What the exercise asks:
Print, from the listing below, the lines starting at the line containing "entry := [(0, 256)]" and ending at the line containing "one step. -/", exactly as they stand, and print nothing else.

Record set:
theorem prof_setProf (n k : Nat) (x : Prof) (s : State) : prof (setProf n x s) k = if k = n then x else prof s k := Map.get_set ..
@[simp] theorem prof_setProf_self (n : Nat) (x : Prof) (s : State) : prof (setProf n x s) n = x := Map.get_set_self ..
@[simp] theorem setProf_pending (n : Nat) (x : Prof) (s : State) : (setProf n x s).pending = s.pending := rfl
@[simp] theorem setProf_freeCtr (n : Nat) (x : Prof) (s : State) : (setProf n x s).freeCtr = s.freeCtr := rfl
@[simp] theorem setProf_sys (n : Nat) (x : Prof) (s : State) : (setProf n x s).sys = s.sys := rfl
@[simp] theorem setProf_evnt (n : Nat) (x : Prof) (s : State) : (setProf n x s).evnt = s.evnt := rfl
@[simp] theorem setProf_tk (n : Nat) (x : Prof) (s : State) : (setProf n x s).tk = s.tk := rfl
@[simp] theorem setProf_netw (n : Nat) (x : Prof) (s : State) : (setProf n x s).netw = s.netw := rfl
@[simp] theorem setProf_twin (n : Nat) (x : Prof) (s : State) : (setProf n x s).twin = s.twin := rfl
@[simp] theorem setProf_core (n : Nat) (x : Prof) (s : State) : (setProf n x s).core = s.core := rfl
@[simp] theorem setProf_qdma (n : Nat) (x : Prof) (s : State) : (setProf n x s).qdma = s.qdma := rfl
@[simp] theorem setProf_ht (n : Nat) (x : Prof) (s : State) : (setProf n x s).ht = s.ht := rfl
@[simp] theorem setProf_cmpr (n : Nat) (x : Prof) (s : State) : (setProf n x s).cmpr = s.cmpr := rfl
@[simp] theorem setProf_lanes (n : Nat) (x : Prof) (s : State) : (setProf n x s).lanes = s.lanes := rfl
@[simp] theorem setProf_thrm (n : Nat) (x : Prof) (s : State) : (setProf n x s).thrm = s.thrm := rfl
@[simp] theorem setProf_ports (n : Nat) (x : Prof) (s : State) : (setProf n x s).ports = s.ports := rfl
@[simp] theorem setProf_motn (n : Nat) (x : Prof) (s : State) : (setProf n x s).motn = s.motn := rfl
@[simp] theorem setProf_strips (n : Nat) (x : Prof) (s : State) : (setProf n x s).strips = s.strips := rfl
@[simp] theorem setProf_colrs (n : Nat) (x : Prof) (s : State) : (setProf n x s).colrs = s.colrs := rfl
@[simp] theorem setProf_stch (n : Nat) (x : Prof) (s : State) : (setProf n x s).stch = s.stch := rfl
@[simp] theorem setProf_segm (n : Nat) (x : Prof) (s : State) : (setProf n x s).segm = s.segm := rfl
@[simp] theorem setProf_recd (n : Nat) (x : Prof) (s : State) : (setProf n x s).recd = s.recd := rfl
@[simp] theorem setProf_chk (n : Nat) (x : Prof) (s : State) : (setProf n x s).chk = s.chk := rfl
@[simp] theorem setProf_boot (n : Nat) (x : Prof) (s : State) : (setProf n x s).boot = s.boot := rfl
@[simp] theorem setProf_bkgd (n : Nat) (x : Prof) (s : State) : (setProf n x s).bkgd = s.bkgd := rfl
@[simp] theorem setProf_stor (n : Nat) (x : Prof) (s : State) : (setProf n x s).stor = s.stor := rfl
@[simp] theorem setProf_memc (n : Nat) (x : Prof) (s : State) : (setProf n x s).memc = s.memc := rfl
@[simp] theorem setProf_twcs (n : Nat) (x : Prof) (s : State) : (setProf n x s).twcs = s.twcs := rfl
@[simp] theorem setProf_mem (n : Nat) (x : Prof) (s : State) : (setProf n x s).mem = s.mem := rfl
@[simp] theorem setProf_badBlocks (n : Nat) (x : Prof) (s : State) : (setProf n x s).badBlocks = s.badBlocks := rfl

theorem chan_setChan (n k : Nat) (x : Chan) (s : State) : chan (setChan n x s) k = if k = n then x else chan s k := Map.get_set ..
@[simp] theorem chan_setChan_self (n : Nat) (x : Chan) (s : State) : chan (setChan n x s) n = x := Map.get_set_self ..
@[simp] theorem setChan_pending (n : Nat) (x : Chan) (s : State) : (setChan n x s).pending = s.pending := rfl
@[simp] theorem setChan_freeCtr (n : Nat) (x : Chan) (s : State) : (setChan n x s).freeCtr = s.freeCtr := rfl
@[simp] theorem setChan_sys (n : Nat) (x : Chan) (s : State) : (setChan n x s).sys = s.sys := rfl
@[simp] theorem setChan_evnt (n : Nat) (x : Chan) (s : State) : (setChan n x s).evnt = s.evnt := rfl
@[simp] theorem setChan_tk (n : Nat) (x : Chan) (s : State) : (setChan n x s).tk = s.tk := rfl
@[simp] theorem setChan_netw (n : Nat) (x : Chan) (s : State) : (setChan n x s).netw = s.netw := rfl
@[simp] theorem setChan_twin (n : Nat) (x : Chan) (s : State) : (setChan n x s).twin = s.twin := rfl
@[simp] theorem setChan_core (n : Nat) (x : Chan) (s : State) : (setChan n x s).core = s.core := rfl
@[simp] theorem setChan_ht (n : Nat) (x : Chan) (s : State) : (setChan n x s).ht = s.ht := rfl
@[simp] theorem setChan_cmpr (n : Nat) (x : Chan) (s : State) : (setChan n x s).cmpr = s.cmpr := rfl
@[simp] theorem setChan_lanes (n : Nat) (x : Chan) (s : State) : (setChan n x s).lanes = s.lanes := rfl
@[simp] theorem setChan_thrm (n : Nat) (x : Chan) (s : State) : (setChan n x s).thrm = s.thrm := rfl
@[simp] theorem setChan_ports (n : Nat) (x : Chan) (s : State) : (setChan n x s).ports = s.ports := rfl
@[simp] theorem setChan_motn (n : Nat) (x : Chan) (s : State) : (setChan n x s).motn = s.motn := rfl
@[simp] theorem setChan_strips (n : Nat) (x : Chan) (s : State) : (setChan n x s).strips = s.strips := rfl
@[simp] theorem setChan_colrs (n : Nat) (x : Chan) (s : State) : (setChan n x s).colrs = s.colrs := rfl
@[simp] theorem setChan_stch (n : Nat) (x : Chan) (s : State) : (setChan n x s).stch = s.stch := rfl
@[simp] theorem setChan_profs (n : Nat) (x : Chan) (s : State) : (setChan n x s).profs = s.profs := rfl
@[simp] theorem setChan_segm (n : Nat) (x : Chan) (s : State) : (setChan n x s).segm = s.segm := rfl
@[simp] theorem setChan_recd (n : Nat) (x : Chan) (s : State) : (setChan n x s).recd = s.recd := rfl
@[simp] theorem setChan_chk (n : Nat) (x : Chan) (s : State) : (setChan n x s).chk = s.chk := rfl
@[simp] theorem setChan_boot (n : Nat) (x : Chan) (s : State) : (setChan n x s).boot = s.boot := rfl
@[simp] theorem setChan_bkgd (n : Nat) (x : Chan) (s : State) : (setChan n x s).bkgd = s.bkgd := rfl
@[simp] theorem setChan_stor (n : Nat) (x : Chan) (s : State) : (setChan n x s).stor = s.stor := rfl
@[simp] theorem setChan_memc (n : Nat) (x : Chan) (s : State) : (setChan n x s).memc = s.memc := rfl
@[simp] theorem setChan_twcs (n : Nat) (x : Chan) (s : State) : (setChan n x s).twcs = s.twcs := rfl
@[simp] theorem setChan_mem (n : Nat) (x : Chan) (s : State) : (setChan n x s).mem = s.mem := rfl
@[simp] theorem setChan_badBlocks (n : Nat) (x : Chan) (s : State) : (setChan n x s).badBlocks = s.badBlocks := rfl
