theorem test_wf_command_14 : ([.adoptWaitExpiry 33,
    .event bm 0 0 0,
    .event gm (2 ^ 16) 0 0,
    .event gm 0 (2 ^ 16) 0,
    .event gm 0 0 (2 ^ 64),
    .digests bm [],
    .digests gm [bd],
    .digestUnmatchedTimeout bd,
    .disposed bm [],
    .disposed gm [be],
    .log bm [],
    .divergence bm gd 0,
    .divergence gm bd 0,
    .divergence gm gd (2 ^ 64),
    .yield bm,
    .detach bm] : List Instr).all (fun x => !x.wf) = true := by decide +kernel

theorem test_wf_command_15 : ([.joinReq bm,
    .joinData bm [],
    .joinDone bm 0 0,
    .joinDone gm (2 ^ 16) 0,
    .joinDone gm 0 (2 ^ 64),
    .memoryTransaction 0 [bt],
    .mr4Read 0 (2 ^ 8) false,
    .panicExit 0 [],
    .elasticOverflow { rtp := 0 },
    .unitQueuePush 0 [2 ^ 64],
    .windowAccess acc false false (2 ^ 37) 0,
    .dramAccessRefused acc (2 ^ 40) 0 false,
    .twDone 0 0 (2 ^ 8) [],
    .twDone 0 0 0 (List.replicate 256 0),
    .sensorReading [],
    .eyeTracking (2 ^ 8) 0] : List Instr).all (fun x => !x.wf) = true := by decide +kernel

theorem test_wf_command_16 : ([.eyeTracking 0 (2 ^ 8),
    .gapWindowTest (2 ^ 8) 0,
    .gapWindowTest 0 (2 ^ 8),
    .testDone (2 ^ 8) 0 0 0 0 0,
    .testDone 0 (2 ^ 8) 0 0 0 0,
    .testDone 0 0 0 (2 ^ 32) 0 0,
    .testDone 0 0 0 0 (2 ^ 32) 0,
    .testDone 0 0 0 0 0 (2 ^ 32),
    .pendingCompletion (2 ^ 32),
    .synthesiserLock 0 (2 ^ 16),
    .stageWrite gh 0 [(2 ^ 32, 0)],
    .stageWrite gh 0 [(0, 2 ^ 64)],
    .stageRead gh 0 [2 ^ 32],
    .deferredCompletion 0 0 { status := 2 ^ 16 },
    .rawLineSegment 0 0 { count := 2 ^ 24, wordCount := 0 },
    .rawLineSegment 0 0 { count := 0, wordCount := 2 ^ 32 }] : List Instr).all (fun x => !x.wf) = true := by decide +kernel

theorem test_wf_command_17 : ([.rawLineSegment 0 0 { count := 0, wordCount := 0, words := [2 ^ 32] },
    .rawLineSegment 0 0 { count := 0, wordCount := 0, crc := some (2 ^ 32) },
    .reply bm gr,
    .stitchedLine [(16, 0)] {},
    .stitchedLine [] { entry := [(16, 0, 0, 0)] },
    .stitchedLine [] { entry := [(0, 0, 0, 2 ^ 16)] },
    .stitchedLine [] { prof := [(0, 2 ^ 16)] },
    .stripLine 0 [] [] { entry := [(0, 256)] },
    .stripLine 0 [] [] { former := [(0, 2 ^ 16)] },
    .colourLine 0 { entry := [(0, 2 ^ 16)] },
    .colourLine 0 { prof := [(0, 2 ^ 16)] },
    .areaComposition [] { entry := [(16, 0, 0)] },
    .areaComposition [] { entry := [(0, 0, 2 ^ 16)] },
    .areaComposition [] { former := [(0, 2 ^ 16)] },
    .cntClear acc { block := 0, bits := 2 ^ 64 },
    .rawLineSegment 0 0 { count := 0, wordCount := 0, wire := [{ bits := 2 ^ 64 }] }] : List Instr).all (fun x => !x.wf) = true := by decide +kernel

theorem test_wf_command_18 : ([.rawEventSegment 0 { crc := some (2 ^ 32) },
    .dramScrub (some 0xF80000000) [],
    .ssiRead 0 (some (2 ^ 64)),
    .joinAlignment [{ port := 16, globalLine := 0, frame := 0, lineInFrame := 0, axis := 0, position := 0, ltgAcc := 0, timeDeltaNs := 0 }]] : List Instr).all (fun x => !x.wf) = true := by decide +kernel

/-! Small tests of one step. -/

/-- R406, the check column: each preset over the nine ASCII bytes "123456789". -/
theorem test_crc_presets : (List.range 4).map (fun k => crcOf (crcPreset k) [0x31, 0x32, 0x33, 0x34, 0x35, 0x36, 0x37, 0x38, 0x39]) =
    [0xCBF43926, 0xE3069283, 0x29B1, 0x995DC9BBDF1939FA] := by decide +kernel

/-- R18: the epoch after 0xFFFF_FFFF is 1. -/
theorem test_epoch_wraps : nextEpoch 0xFFFFFFFF = 1 := by decide

/-- R165: the largest sample with gain 1.0 and no offset is unchanged. -/
theorem test_calibrate_unity : calibrate 65536 0 65535 = 65535 := by decide +kernel

/-- R531: SW_FIRE of bit 7 puts source SW7 in flight. -/
theorem test_sw_fire : (match step { State.reset with pending := [.swFire supAcc 0x80] } with
    | .next t => t.evnt.inflight.map InFlight.src | _ => []) = [639] := by decide +kernel

/-- FIPS 180-4's example: the hash of the three bytes "abc" (R51). -/
theorem test_sha256_abc : sha256 [0x61, 0x62, 0x63] =
    [0xba, 0x78, 0x16, 0xbf, 0x8f, 0x01, 0xcf, 0xea, 0x41, 0x41, 0x40, 0xde, 0x5d, 0xae, 0x22, 0x23, 0xb0, 0x03, 0x61, 0xa3, 0x96, 0x17, 0x7a, 0x9c, 0xb4, 0x10, 0xff, 0x61, 0xf2, 0x00, 0x15, 0xad] := by decide +kernel

theorem wit_StepRunsFront : State.reset.pending = [] := rfl

theorem wit_ExecKeepsQueue : ∃ t, exec (.rgEnable supAcc 0) State.reset = .next t := ⟨_, rfl⟩

theorem wit_MemoryStaysCanonical : State.reset.memOk ∧ ∃ t, step State.reset = .next t := ⟨by unfold State.memOk; decide, _, rfl⟩

theorem wit_SecurityOfPrincipals : State.reset.core.unlocked = false ∧ ∃ h : Hdr, h.via = .shaesh ∧ h.mirrored = true :=
  ⟨rfl, { via := .shaesh, session := 6, seq := 0, tag := 0, mirrored := true }, rfl, rfl⟩

theorem wit_CalibrateStage : ((0 : Nat) : Int) * 2 ^ 16 + (-1 : Int) * 2 ^ 14 < 0 ∧ 0 ≤ ((65535 : Nat) : Int) * 2 ^ 16 + (0 : Int) * 2 ^ 14 := by decide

Solution to the exercise:
    .stripLine 0 [] [] { entry := [(0, 256)] },
    .stripLine 0 [] [] { former := [(0, 2 ^ 16)] },
    .colourLine 0 { entry := [(0, 2 ^ 16)] },
    .colourLine 0 { prof := [(0, 2 ^ 16)] },
    .areaComposition [] { entry := [(16, 0, 0)] },
    .areaComposition [] { entry := [(0, 0, 2 ^ 16)] },
    .areaComposition [] { former := [(0, 2 ^ 16)] },
    .cntClear acc { block := 0, bits := 2 ^ 64 },
    .rawLineSegment 0 0 { count := 0, wordCount := 0, wire := [{ bits := 2 ^ 64 }] }] : List Instr).all (fun x => !x.wf) = true := by decide +kernel

theorem test_wf_command_18 : ([.rawEventSegment 0 { crc := some (2 ^ 32) },
    .dramScrub (some 0xF80000000) [],
    .ssiRead 0 (some (2 ^ 64)),
    .joinAlignment [{ port := 16, globalLine := 0, frame := 0, lineInFrame := 0, axis := 0, position := 0, ltgAcc := 0, timeDeltaNs := 0 }]] : List Instr).all (fun x => !x.wf) = true := by decide +kernel

/-! Small tests of one step. -/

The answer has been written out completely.